→ What to work on
Between the line containing "class c (R48). -/" and the line containing "nanoseconds (R188). -/" lies a run of lines; give that run again exactly, with both of those lines, and nothing else from the entries below.
##### Exercise data #####
-- ==== Sys2Proof/Machine/Sched.lean ====
section
/-! DEFINITION. The port scheduler and the start of a copy's transmission (R142, R153 to R159, R177 to R184, R194 to R196, R225
to R227): EGRESS_SELECT. -/

namespace Sys2Proof.Machine

/-! ### Candidates -/

/-- Front port p has a pause in force for class c (R48). -/
def Mod.paused (m : Mod) (p c : Nat) : Bool := (lookup m.prt.pauseEnd (8 * p + c)).any fun e => decide (m.now < e)

/-- Time a frame of len octets takes on a medium of g Gb/s with preamble, start delimiter and gap, in nanoseconds (R188). -/
def wireNs (len g : Nat) : Nat := ceilDiv ((len + 20) * 8) (Nat.max 1 g)

/-- Wire time in grains (R188). -/
def wireGrains (len g : Nat) : Nat := ceilDiv ((len + 20) * 8) (4 * Nat.max 1 g)

/-- The stream shaper of a frame, when its stream is shaped (R121, R180). -/
def Mod.streamShaper (m : Mod) (f : Frame) : Option Nat :=
  match f.stream with
  | some s => let e := m.tbl 8 s
              if bit e 127 ∧ bit e 80 then some (bits e 94 81) else none
  | none => none

/-- A VOQ's head is held by its stream shaper (R180). -/
def Mod.streamHeld (m : Mod) (f : Frame) : Bool :=
  match m.streamShaper f with
  | some i => !(shPermits (lookupD m.sch.shapers i 0).toNat (m.streamTokens i))
  | none => false

/-- Sources whose VOQ of class c to destination d holds a copy, in the order round robin visits them (R182 step 3). -/
def Mod.sourceOrder (m : Mod) (d c : Nat) : List Nat :=
  let all := (m.buf.voqs.filter fun e => e.1 % 8 == c && e.1 / 8 % 134 == d).map fun e => e.1 / 8 / 134
  match lookup m.sch.served (8 * d + c) with
  | some last => all.filter (fun s => decide (last < s)) ++ all.filter (fun s => decide (s ≤ last))
  | none => all

/-- A copy that may be chosen: its class, itself, its source when it comes from a VOQ, and its transmitted length. -/
structure Candidate where
  cls : Nat
  copy : Copy
  source : Option Nat
  len : Nat
  deriving DecidableEq, Repr

/-- The candidates of class c at front port p, in the order in which step 3 of R182 takes them: a due launch head, then the VOQ heads that are
neither held by their stream shaper nor waiting for the launch queue. -/
def Mod.candidates (m : Mod) (p c : Nat) : List Candidate :=
  let make (x : Copy) (s : Option Nat) : Option Candidate :=
    (m.frame x.frame).map fun f => { cls := c, copy := x, source := s, len := m.editedLength f p }
  ((m.launchHead p c).bind fun x => make x none).toList ++
    (m.sourceOrder p c).filterMap fun s =>
      match m.voq (voqKey s p c) with
      | h :: _ => if h.launch.isSome || (m.frame h.frame).any m.streamHeld then none else make h (some s)
      | [] => none

/-- A candidate may start as far as its class goes (R182 step 1). -/
def Mod.eligible (m : Mod) (p : Nat) (x : Candidate) : Bool :=
  let g := m.rate p
  let need := (wireGrains x.len g + m.get SCH_PORT_CFG_GUARD_GRAINS p) * grain
  m.gateOpen p x.cls && (!(m.flag SCH_PORT_CFG_LEN_AWARE p) || m.staysOpen p x.cls need) && !(m.paused p x.cls) &&
    !(m.timeHeld p x.cls) &&
    (x.source.isNone || shPermits (m.rd .SHP_CLASS (8 * p + x.cls)).toNat (m.classTokens (8 * p + x.cls)))

/-! ### Deficit round robin (R183) -/

/-- A class in a round: visits it needs before its frame may leave, its place in the visiting order, its candidate. -/
structure Turn where
  visits : Nat
  place : Nat
  cand : Candidate
  deriving DecidableEq, Repr

/-- The first class whose deficit suffices: fewest visits, then earliest place. -/
def firstTurn : List Turn → Option Turn
  | [] => none
  | t :: rest =>
    match firstTurn rest with
    | some u => if u.visits < t.visits ∨ (u.visits = t.visits ∧ u.place < t.place) then some u else some t
    | none => some t

/-- The deficit of class c at port p. -/
def Mod.deficitOf (m : Mod) (p c : Nat) : Nat := lookupD m.sch.deficit (8 * p + c) 0

/-- A deficit replaced. -/
def Mod.setDeficit (m : Mod) (p c v : Nat) : Mod :=
  m.withSch { m.sch with deficit := storeUnless 0 m.sch.deficit (8 * p + c) v }

/-- The class whose turn it is among the candidates of one level, and the deficits its visits give (R183). -/
def Mod.roundRobin (m : Mod) (p level : Nat) (group : List Candidate) : Option Candidate × Mod :=
  let quantum (c : Nat) : Nat := Nat.max 1 (m.get SCH_CLASS_CFG_QUANTUM (8 * p + c))
  let last := lookup m.sch.visited (8 * p + level)
  let stay := group.find? fun x => last == some x.cls && decide (x.len ≤ m.deficitOf p x.cls)
  match stay with
  | some x => (some x, m)
  | none =>
    let order : List Candidate := match last with
      | some l => group.filter (fun x => decide (l < x.cls)) ++ group.filter (fun x => decide (x.cls ≤ l))
      | none => group
    let turns := order.zipIdx.map fun (x : Candidate × Nat) =>
      ({ visits := Nat.max 1 (ceilDiv (x.1.len - m.deficitOf p x.1.cls) (quantum x.1.cls)), place := x.2, cand := x.1 } : Turn)
    match firstTurn turns with
    | none => (none, m)
    | some t =>
      let m' := turns.foldl (fun m' u =>
        let n := if u.place ≤ t.place then t.visits else t.visits - 1
        m'.setDeficit p u.cand.cls (m.deficitOf p u.cand.cls + n * quantum u.cand.cls)) m
      (some t.cand, m'.withSch { m'.sch with visited := store m'.sch.visited (8 * p + level) t.cand.cls })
#####
→ Worked solution
/-- Front port p has a pause in force for class c (R48). -/
def Mod.paused (m : Mod) (p c : Nat) : Bool := (lookup m.prt.pauseEnd (8 * p + c)).any fun e => decide (m.now < e)

/-- Time a frame of len octets takes on a medium of g Gb/s with preamble, start delimiter and gap, in nanoseconds (R188). -/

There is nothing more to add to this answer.